BBS 3
- Type: Television channel
- Country: Bhutan
- Broadcast area: Worldwide
- Network: Bhutan Broadcasting Service
- Headquarters: Thimphu, Bhutan

Programming
- Languages: Dzongkha English
- Picture format: 1080p HDTV

Ownership
- Owner: Government of Bhutan
- Parent: Bhutan Broadcasting Service
- Sister channels: BBS 1 BBS 2

History
- Launched: 13 October 2021; 4 years ago

Links
- Website: BBS

= BBS 3 =

BBS 3 is an educational television channel owned by, but technically autonomous from, the Bhutan Broadcasting Service. The channel was created by initiative of the Ministry of Education and Skills Development.

==History==
Beginning 25 March 2020, following the effects of the lockdown on education, the two BBS channels started airing classes during daytime.
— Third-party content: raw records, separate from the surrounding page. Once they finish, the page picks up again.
/-- Drain a row of a logical tract: counters, ciphertext, tree, node entries (R212, R213, R228). -/
def State.drainData (t row : Nat) (es : List (Nat × Entry)) (fs : List Finding) (s : State) : State :=
  let s := if (s.entry t).state = .zero then s.putEntry t (fun e => { e with state := .mapped }) else s
  let mode := s.modeNow
  let pt := (s.entry t).pt
  let i0 := t * 256 + row / 2
  let s := s.takeKey i0
  let b := s.block i0
  let wraps := es.any fun e => decide (127 ≤ b.minor (e.1 % 64))
  let changed := fun (r d : Nat) =>
    if r = row then (List.range 4).any (fun k => (entryIn es (t * 16384 + r * 32 + d * 4 + k)).isSome) || (wraps
        && (List.range 4).any fun k => decide (b.minor (r % 2 * 32 + d * 4 + k) ≠ 0))
    else wraps && (List.range 4).any fun k => decide (b.minor (r % 2 * 32 + d * 4 + k) ≠ 0)
  let major := if wraps then b.major + 1 else b.major
  let minorOf := fun (m : Nat) =>
    let r := row / 2 * 2 + m / 32
    let ch := changed r (m % 32 / 4)
    if wraps then (if b.minor m ≠ 0 ∨ (entryIn es (i0 * 64 + m)).isSome then 1 else if ch then 1 else 0)
    else if (entryIn es (i0 * 64 + m)).isSome then b.minor m + 1
    else if ch && b.minor m == 0 then 1 else b.minor m
  let rows := if wraps then [row / 2 * 2, row / 2 * 2 + 1] else [row]
  let cur := fun (r d k : Nat) =>
    let a := placeGranule pt (r * 8 + d)
    if r = row then s.senseLine pt r fs a k else s.lineAt a k
  let at' := fun (r d k : Nat) =>
    let n := t * 16384 + r * 32 + d * 4 + k
    s.newLine n major (minorOf (n % 64)) (entryIn es n) (cur r d k) wraps
  let count := ((List.range 8).filter (changed row)).length
  let method := if wraps then .fullStripe else methodOf es count
  let full := fun (r d k : Nat) => match entryIn es (t * 16384 + r * 32 + d * 4 + k) with
    | some e => e.full
    | none => false
  let images := rows.flatMap fun r =>
    s.rowImages t pt r (decide (method = .readModifyWrite)) (changed r) (full r) fun d k => (at' r d k).line
  let failed := rows.flatMap fun r => (List.range 32).filterMap fun m =>
    if changed r (m / 4) && (at' r (m / 4) (m % 4)).failed then some (t * 16384 + r * 32 + m) else none
  let b' := (List.range 64).foldl (fun acc m => CounterBlock.setMinor acc m (minorOf m)) { b with major := major }
  let s := ((s.reportFound pt row fs).lostEntries es).countSenses (placeGranule pt (row * 8)) (drainSenses method count)
  let s := forEach failed (fun n => fun s => s.countTagFail.alarm mode (n * 64)) s
  let s := if wraps then (s.modItg fun x => { x with overflows := x.overflows + 1, counts := modNth x.counts 4 (· + 1) }).usedMajor major
    else s
  let s := ((s.setBlock i0 b').nodeEntries t i0)
  s.startUnit t row es images method (nodeKeysOf pt i0) mode

/-- The logical tracts that own the bytes of a node line of a reserve tract (R221): of an L3 line, by half. -/
def State.ownersOf (s : State) (t line : Nat) : List Nat :=
  let home := (t - logicalTracts) / 0x8000
  let j := (t - logicalTracts) % 0x8000
  let owner := fun (off jb size q : Nat) (b : Nat) =>
    s.tractAt ((home + 64 - off) % 64 * 262144 + (j - jb) * q + b / size)
  if j < 4096 then (owner 16 0 16384 64 (line * 64)).toList
  else if 5248 ≤ j ∧ j < 5256 then [line * 64, line * 64 + 32].flatMap fun b => (owner 8 5248 32 32768 b).toList
  else []

/-- Both tracts of a tract's L3 node. -/
def nodePair (t : Nat) : List Nat := [t / 2 * 2, t / 2 * 2 + 1]

/-- The other half under a partial entry cannot be produced: both tracts of the node whose half it was are lost (R228, R231). -/
def State.halfLost (key : Nat) (e : Entry) (s : State) : State :=
  let l := ((s.ownersOf (key / 16384) (key % 16384)).filter fun x => x + 1 != e.onBehalf).flatMap nodePair
  if l.isEmpty then s else s.loseTracts l s.modeNow (l.headD 0 * 2 ^ 20)

/-- Drain a row of a reserve tract: no counters, no node entries. -/
def State.drainNodes (t row : Nat) (es : List (Nat × Entry)) (fs : List Finding) (s : State) : State :=
  let pt := (s.entry t).pt
  let changed := fun (d : Nat) => (List.range 4).any fun k => (entryIn es (t * 16384 + row * 32 + d * 4 + k)).isSome
  let method := methodOf es ((List.range 8).filter changed).length
  let full := fun (d k : Nat) => match entryIn es (t * 16384 + row * 32 + d * 4 + k) with
    | some e => e.full
    | none => false
  let images := s.rowImages t pt row (decide (method = .readModifyWrite)) changed full fun d k =>
    (newNodeLine (entryIn es (t * 16384 + row * 32 + d * 4 + k)) (s.senseLine pt row fs (placeGranule pt (row * 8 + d)) k)).line
  let half := es.filter fun e =>
    !e.2.full && (s.senseLine pt row fs (placeGranule pt (e.1 % 16384 / 4)) (e.1 % 4)).isNone
  let s := forEach half (fun e => State.halfLost e.1 e.2) ((s.reportFound pt row fs).lostEntries es)
  s.startUnit t row es images method [] s.modeNow

/-- A drain of the row would take a minor past 127, so that it writes both rows of the span (R213). -/
def State.rowWraps (s : State) (t : Nat) (es : List (Nat × Entry)) : Bool :=
  decide (t < logicalTracts) && es.any fun e => decide (127 ≤ (s.block (e.1 / 64)).minor (e.1 % 64))

/-- The rows of a pair that hold eligible entries and have no unit. -/
def State.openRows (s : State) (pair : Nat) : List (Nat × Nat) :=
  (((s.wb.ents.filter fun e => pairOfTract (e.1 / 16384) == pair && s.eligible e.1 e.2).map fun e =>
    (e.1 / 16384, e.1 % 16384 / 32)).dedup).filter fun r => !s.rowBusy r.1 r.2

/-- The flush has come to its third step: its seal record is durable, the mirror writes and the units of before it are done (R155). -/
def State.flushDrains (s : State) : Bool :=
  !s.sealWriting && s.wb.units.all (fun u => decide (s.wb.flushFrom ≤ u.id))
    && !(s.wb.ents.any fun e => !isNodeKey e.1 && e.2.opened.any fun x => decide (x.state = .pending))

/-- The row is the next of its pair in the order of R141: no other open row goes before it. -/
def State.rowNext (s : State) (pair tract row : Nat) : Bool :=
  match rowRank s.wb.flushing (s.rowEntries tract row) with
  | none => false
  | some k => !((s.openRows pair).any fun r => match rowRank s.wb.flushing (s.rowEntries r.1 r.2) with
    | some k' => rankBefore k' k
    | none => false)

/-- A node recovered after a MAC mismatch: counted, and the alarm raised (R231). -/
def State.nodeRecovered (dpa : Nat) (s : State) : State :=
  (s.modItg fun x => { x with recovered := x.recovered + 1 }).alarm s.modeNow dpa

/-- What the check of a tract's counter path leads to before a unit's programs (R228, R231, R236): the unit goes on, or it is abandoned,
its tract being lost and its entries staying Dirty. -/
def State.pathChecked (tree : TreeFind) (tract dpa : Nat) (unit : State → State) (s : State) : State :=
  match tree with
  | .verified => unit s
  | .recovered => unit (s.nodeRecovered dpa)
  | .unrecoverable => s.loseTracts [tract] s.modeNow dpa

/-- DRAIN_UNIT_SELECT (06 R141, R155, 09 R228). In a flush a migration not yet sealed is abandoned first (08 R199). -/
def execDrainUnitSelect (pair tract row : Nat) (findings : List Finding) (tree : TreeFind) (s : State) : Res :=
  if pairOfTract tract ≠ pair ∨ !tractNamed tract ∨ s.rowBusy tract row ∨ !s.drainRuns tract ∨ (s.wb.flushing ∧ !s.flushDrains) then .next s
  else
    let s' := match s.running tract with
      | some m => if s.wb.flushing && (m.early) then s.abandon tract true false else s
      | none => s
    let es := s'.rowEntries tract row
    if !s'.rowNext pair tract row ∨ (s'.rowWraps tract es ∧ s'.rowBusy tract (row / 2 * 2 + (1 - row % 2))) then .next s
    else if tract < logicalTracts then
      .next (s'.pathChecked tree tract (tract * 2 ^ 20 + row * 2048) (State.drainData tract row es findings))
    else .next (s'.drainNodes tract row es findings)

/-- A drain unit by its number. -/
def State.unitOf (s : State) (id : Nat) : Option DrainUnit := s.wb.units.find? fun u => u.id == id

/-- The node entries of a unit have all been acknowledged (R228 step 5). -/
def State.nodesAcked (s : State) (u : DrainUnit) : Bool :=
  u.nodes.all fun k => match (s.lineEnts k).opened with
    | some e => decide (e.state ≠ .pending)
    | none => true

/-- DRAIN_PROGRAMS_START (09 R228, 05 R128): the programs of the registered images are requested; a granule whose die has been fenced
since the selection is left out, its row then being degraded (R144, R160). -/
def execDrainProgramsStart (unit : Nat) (s : State) : Res :=
  match s.unitOf unit with
  | none => .next s
  | some u =>
    if u.started || !s.nodesAcked u || !s.drainRuns u.tract then .next s
    else
      let s := s.modWb fun w =>
        { w with
          units := w.units.map fun x => if x.id = unit then { x with started := true } else x
          counts := modNth w.counts (u.pair * 8 + 5) (· + u.images.length) }
      .next (forEach u.images (fun i => fun s =>
        if s.dieOut (dieOf i.1) then s.unitDone unit i.1
        else s.addJob { engine := .drain, target := i.1, image := i.2, unit := unit }) s)

/-- Rows that the drain has written on a re-admitted unit beyond the rebuild's cursor are marked, while the table has room (R248). -/
def State.markRow (pt row : Nat) (s : State) : State :=
  let g := rowOfPt pt / 16
  let key := rowOfPt pt * 2 ^ 27 + inRow pt * 512 + row
  let r := s.rebuild g
  let tracts := (r.touched.map fun k => k / 512).dedup
  if (stripe pt row).any s.readmitted && (tracts.contains (key / 512) || decide (tracts.length < 16384)) then
    s.modRebuild g fun r => { r with touched := insertSorted key r.touched }
  else s
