/-- Start a pass (R257). -/
def State.scrubOp (req : Req) (kind mode first len : Nat) (s : State) : Acc :=
  let bad := decide (1 < mode ∨ len = 0) || (if kind = 0 then decide (first % 64 ≠ 0 ∨ len % 64 ≠ 0 ∨ dpaSize < first + len)
    else decide (576 ≤ first / 2 ^ 27 ∨ 2 ^ 27 < first % 2 ^ 27 + len))
  if bad then s.answer 0x06
  else if !s.coreOn && s.freeSlot.isSome then s.answer 0x0A
  else if 4 ≤ s.scr.passes.length then s.answer 0x07
  else s.deferred req 0x3301 0 (fun n => fun s =>
    s.modScr fun x =>
      { x with passes := x.passes ++
          [{ ticket := (s.slot n).ticket, kind := kind, repair := decide (mode = 1), first := first, len := len, start := s.tim.opTime }] })

/-- SCRUB_DPA_PASS (10 R257). -/
def execScrubDpaPass (req : Req) (mode first len : Nat) (s : State) : Res :=
  accessed s (respondAccess req 0x3301 0 (guarded req 0x3301 0 (State.scrubOp req 0 mode first len) s))

/-- SCRUB_PHYSICAL_PASS (10 R257). -/
def execScrubPhysicalPass (req : Req) (mode first len : Nat) (s : State) : Res :=
  accessed s (respondAccess req 0x3301 0 (guarded req 0x3301 0 (State.scrubOp req 1 mode first len) s))

/-- Change a pass. -/
def State.modPass (ticket : Nat) (f : ScrubPass → ScrubPass) (s : State) : State :=
  s.modScr fun x => { x with passes := x.passes.map fun p => if p.ticket = ticket then f p else p }

/-- A row that a drain unit or an engine's program has in progress makes the scrub wait (R248, R259). -/
def State.unitOnRow (s : State) (pt row : Nat) : Bool :=
  (match s.tractAt pt with
    | some t => s.wb.units.any fun u => u.tract == t && u.rows.contains row
    | none => false) || s.rowInProgram pt row

/-- First unrecoverable place of a row, + 1: its DPA, or its physical granule (R260). -/
def lostPlace (p : ScrubPass) (t pt row : Nat) (f : Finding) : Nat :=
  let a := atPosition pt row f.position
  if p.kind = 1 then a + 1
  else match dataIndex a with
    | some g => t * 2 ^ 20 + g * 256 + f.line * 64 + 1
    | none => t * 2 ^ 20 + row * 2048 + 1

/-- Visit one row of a pass. -/
def State.visitRow (p : ScrubPass) (fs : List Finding) (s : State) : State :=
  match s.passRow p with
  | none =>
    let jump := if p.kind = 0 then 512 - (p.first / 2048 + p.cursor) % 512 else 1
    s.modPass p.ticket fun p => { p with cursor := p.cursor + jump, counts := passAdd p.counts 10 1 }
  | some (pt, row, t) =>
    if (stripe pt row).all fun a => (s.image a).blank then
      s.modPass p.ticket fun p => { p with cursor := p.cursor + 1, counts := passAdd p.counts 10 1 }
    else
      let c := s.rowCounts pt row fs p.repair
      let lost := fs.filter fun f => decide (8 ≤ f.errors) && !s.rebuildable pt row fs f
      let s := ((s.rowSensed pt row fs).engineCount 1 0 1).engineCount 1 1 9
      let s := if p.repair then s.repairRow t pt row fs else s
      s.modPass p.ticket fun p =>
        { p with
          cursor := p.cursor + 1
          counts := (List.range 11).map fun k => nth p.counts k + nth c k
          firstLost := if p.firstLost = 0 then (match lost with | f :: _ => lostPlace p t pt row f | [] => 0) else p.firstLost }

/-- SCRUB_ROW (10 R258–R260): a cancelled pass ends after it with status 1, the last row ends it with status 0. -/
def execScrubRow (ticket : Nat) (findings : List Finding) (s : State) : Res :=
  match s.scr.passes.find? fun p => p.ticket == ticket with
  | none => .next s
  | some p =>
    if s.isOut 0x299 || (match s.passRow p with | some (pt, row, _) => s.unitOnRow pt row | none => false) then .next s
    else
      let s := s.visitRow p findings
      match s.scr.passes.find? fun p => p.ticket == ticket with
      | none => .next s
      | some p =>
        if p.cancel then .next (s.endPass p 1)
        else if passRows p ≤ p.cursor then .next (s.endPass p 0) else .next s

/-- Cancel a pass (R259). -/
def State.scrubCancelOp (req : Req) (ticket : Nat) (s : State) : Acc :=
  if s.scr.passes.any fun p => p.ticket == ticket then
    ((s.modPass ticket fun p => { p with cancel := true }).manage 1 req 0 0x3301 1 0 0 (be 4 ticket)).answer 0
  else s.answer 0x07

/-- SCRUB_CANCEL (10 R259). -/
def execScrubCancel (ticket : Nat) (s : State) : Res :=
  accessed s (respondAccess byOperator 0x3301 1 (s.scrubCancelOp byOperator ticket))

/-- SCRUB_REWRITE (10 R242): a queued granule is rewritten in place, once a program of it that is in progress has ended. -/
def execScrubRewrite (granule : Nat) (s : State) : Res :=
  if s.scr.rewrite.contains granule && !s.isOut 0x299 && s.coreOn && (s.registered granule).isNone then
    let s := s.modScr fun x => { x with rewrite := x.rewrite.filter fun a => a != granule }
    match s.tractAt (ptOfAddr granule) with
    | some t => .next (((s.countSenses granule 4).repair granule t).refrSync t)
    | none => .next s
  else .next s

/-- PATROL_ROW (10 R261): a repair-mode row that counts in 0x3300.03; a period of 0 stops the patrol. -/
def execPatrolRow (pt row : Nat) (findings : List Finding) (s : State) : Res :=
  match s.tractAt pt with
  | none => .next s
  | some t =>
    if s.isOut 0x299 || decide (s.cfg 0x3300 1 = 0) || decide (512 ≤ row) || s.unitOnRow pt row || !s.coreOn then .next s
    else
      let c := s.rowCounts pt row findings true
      let s := s.modScr fun x =>
        { x with
          ecc := [nth x.ecc 0 + nth c 1, nth x.ecc 1 + nth c 2, nth x.ecc 2 + nth c 3, nth x.ecc 3 + nth c 4, nth x.ecc 4 + nth c 5,
            nth x.ecc 5 + nth c 6, nth x.ecc 6, nth x.ecc 7]
          patrol := if row = 511 then (x.patrol + 1) % occupiedTracts else x.patrol }
      let s := ((s.rowSensed pt row findings).engineCount 1 0 1).engineCount 1 1 9
      .next (s.repairRow t pt row findings)

/-! ## Rebuild (10 R247–R251) -/

/-- Positions of a stripe row on re-admitted units that the rebuild writes. -/
def State.rebuildTargets (s : State) (pt row : Nat) : List Nat := (stripe pt row).filter s.readmitted

/-- The content of a line of a re-admitted unit: by reconstruction; where an input line failed, as rebuilt with its poison bit set, so that
parity stays whole; on a row with a second lost unit, parity afresh and data with poison (R247). -/
def State.rebuiltLine (s : State) (pt row : Nat) (failed : Nat → Bool) (a k : Nat) : StoredLine :=
  match s.rebuildLine a k with
  | some l => if failed k then { l with blank := false, poison := true } else l
  | none =>
    if (dataIndex a).isNone then xorLines ((List.range 8).map fun d => (s.lineAt (placeGranule pt (row * 8 + d)) k).getD lostLine)
    else lostLine

/-- Rebuild the granules of a row that lie on re-admitted units (R247). DESIGN CHOICE: a granule that rebuilds to zeros in all four lines is
made blank, with one wear cycle: a never-written line must sense blank (R217), and no command programs a blank granule
(notes/assumptions/69.md). -/
def State.rebuildRow (pt row t : Nat) (fs : List Finding) (s : State) : State :=
  let targets := s.rebuildTargets pt row
  let mine := fs.filter fun f => f.line / 4 == row
  let failed := fun (k : Nat) => mine.any fun f => f.line % 4 == k && decide (8 ≤ f.errors)
  let lost := (List.range 4).filter failed
  let blank := targets.all fun a => (List.range 4).all fun k => match s.rebuildLine a k with
    | some l => l.blank
    | none => false
  let images := targets.map fun a => (a, granuleOf (s.repairHeader a t) (s.rebuiltLine pt row failed a))
  let s := forEach mine (fun f => State.sqSeen (atPosition pt row f.position) f.sq) (s.countSenses (atPosition pt row 0) 32)
  let s := forEach lost (fun _ => fun s => match targets with
    | a :: _ => s.report (dieOf a) 0x11 (some (granOf a))
    | [] => s) s
  if blank && lost.isEmpty then forEach targets (fun a => fun s => (s.putGranule a {}).wear a) s
  else s.requestAll .rebuild (rowOfPt pt / 16) images

/-- The physical tracts at a place PT' of the die rows that a rebuild covers. -/
def State.rebuildTracts (s : State) (g : Nat) : List Nat :=
  let r := s.rebuild g
  let rows := fun (u : Nat) => if u < 0x240 then [g * 16 + u % 16] else if u < 0x264 then (range' (g * 16) 16) else []
  ((rows r.unit ++ rows r.second).dedup).map fun row => row * 262144 + r.cursor

/-- One physical tract under the rebuild: rebuilt row by row, skipped when retired, its sectors on the unit cleared otherwise (R247). -/
def State.rebuildTract (fs : List Finding) (pt : Nat) (s : State) : State :=
  let g := rowOfPt pt / 16
  match s.tractAt pt with
  | some t =>
    let skip := (List.range 512).filter fun row => (s.rebuild g).touched.contains (rowOfPt pt * 2 ^ 27 + inRow pt * 512 + row)
    let s := forEach (List.range 512) (fun row => fun s => if skip.contains row then s else s.rebuildRow pt row t fs) s
    s.modRebuild g fun r => { r with skipped := r.skipped + skip.length }
  | none =>
    if s.peakOf pt = 0xFFFF then s
    else forEach ((stripe pt 0).filter s.readmitted) (State.clearDie pt) s

/-- The rebuild is complete: its units are Active, the group leaves degraded state (R251). -/
def State.rebuildDone (g : Nat) (s : State) : State :=
  let r := s.rebuild g
  let back := fun (u : Nat) (s : State) => if (s.unit u).state = .rebuilding then s.modUnit u fun x => { x with state := .active } else s
  let s := back r.second (back r.unit s)
  ((s.modRebuild g fun _ => {}).storeWrite 88).boundSync

/-- A program or a drain unit of a physical tract is in progress, so that the rebuild waits (R248). -/
def State.tractBusy (s : State) (pts : List Nat) : Bool :=
  (s.wb.units.any fun u => pts.contains (s.entry u.tract).pt) || s.wb.inProgram.any fun e => pts.contains (ptOfAddr e.1)

/-- A multiple of 1,024 physical tracts is done: the cursor is written (R250). -/
def State.persistCursor (g : Nat) (s : State) : State :=
  let c := (s.rebuild g).cursor
  if c % 1024 = 0 ∧ c ≠ (s.rebuild g).persisted then (s.modRebuild g fun r => { r with persisted := c }).storeWrite 88 else s

/-- REBUILD_STEP (10 R247–R251): the physical tracts at the cursor, then the cursor; a step waits for the programs of the one before. With
none left the rebuild is done. -/
def execRebuildStep (group : Nat) (findings : List Finding) (s : State) : Res :=
  let r := s.rebuild group
  if r.state ≠ 1 ∨ s.isOut 0x29B ∨ s.inEasy ∨ ¬ s.coreOn ∨ s.engineWorks .rebuild group then .next s
  else
    let s := s.persistCursor group
    if 262144 ≤ r.cursor then .next (s.rebuildDone group)
    else
      let pts := s.rebuildTracts group
      if s.tractBusy pts then .next s
      else
        let s := forEach pts (State.rebuildTract findings) s
        let s := (s.engineCount 3 0 1).modRebuild group fun r => { r with cursor := r.cursor + 1 }
        .next (if 262144 ≤ r.cursor + 1 ∧ ¬ s.engineWorks .rebuild group then s.rebuildDone group else s)

end Sys2Proof.Machine
end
More than one week later, the Ministry of Education and Skills Development started entering consultancies with like-minded agencies, Royal Education Council (REC), Bhutan Council for School Examinations and Assessment (BCSEA) and Royal University of Bhutan (RUB). The ministry had formed a team to draft programs to air on the new BBS channel, which would continue past the pandemic. The channel was scheduled to launch in May.

It was later announced that BBS 3 would start on 13 October 2021. It was automatically added to the list of approved television channels.

As of October 2024, BBS 3 employs a staff of 14, which is also in charge of producing local programs. Tsedon Dorji is the channel's managing director.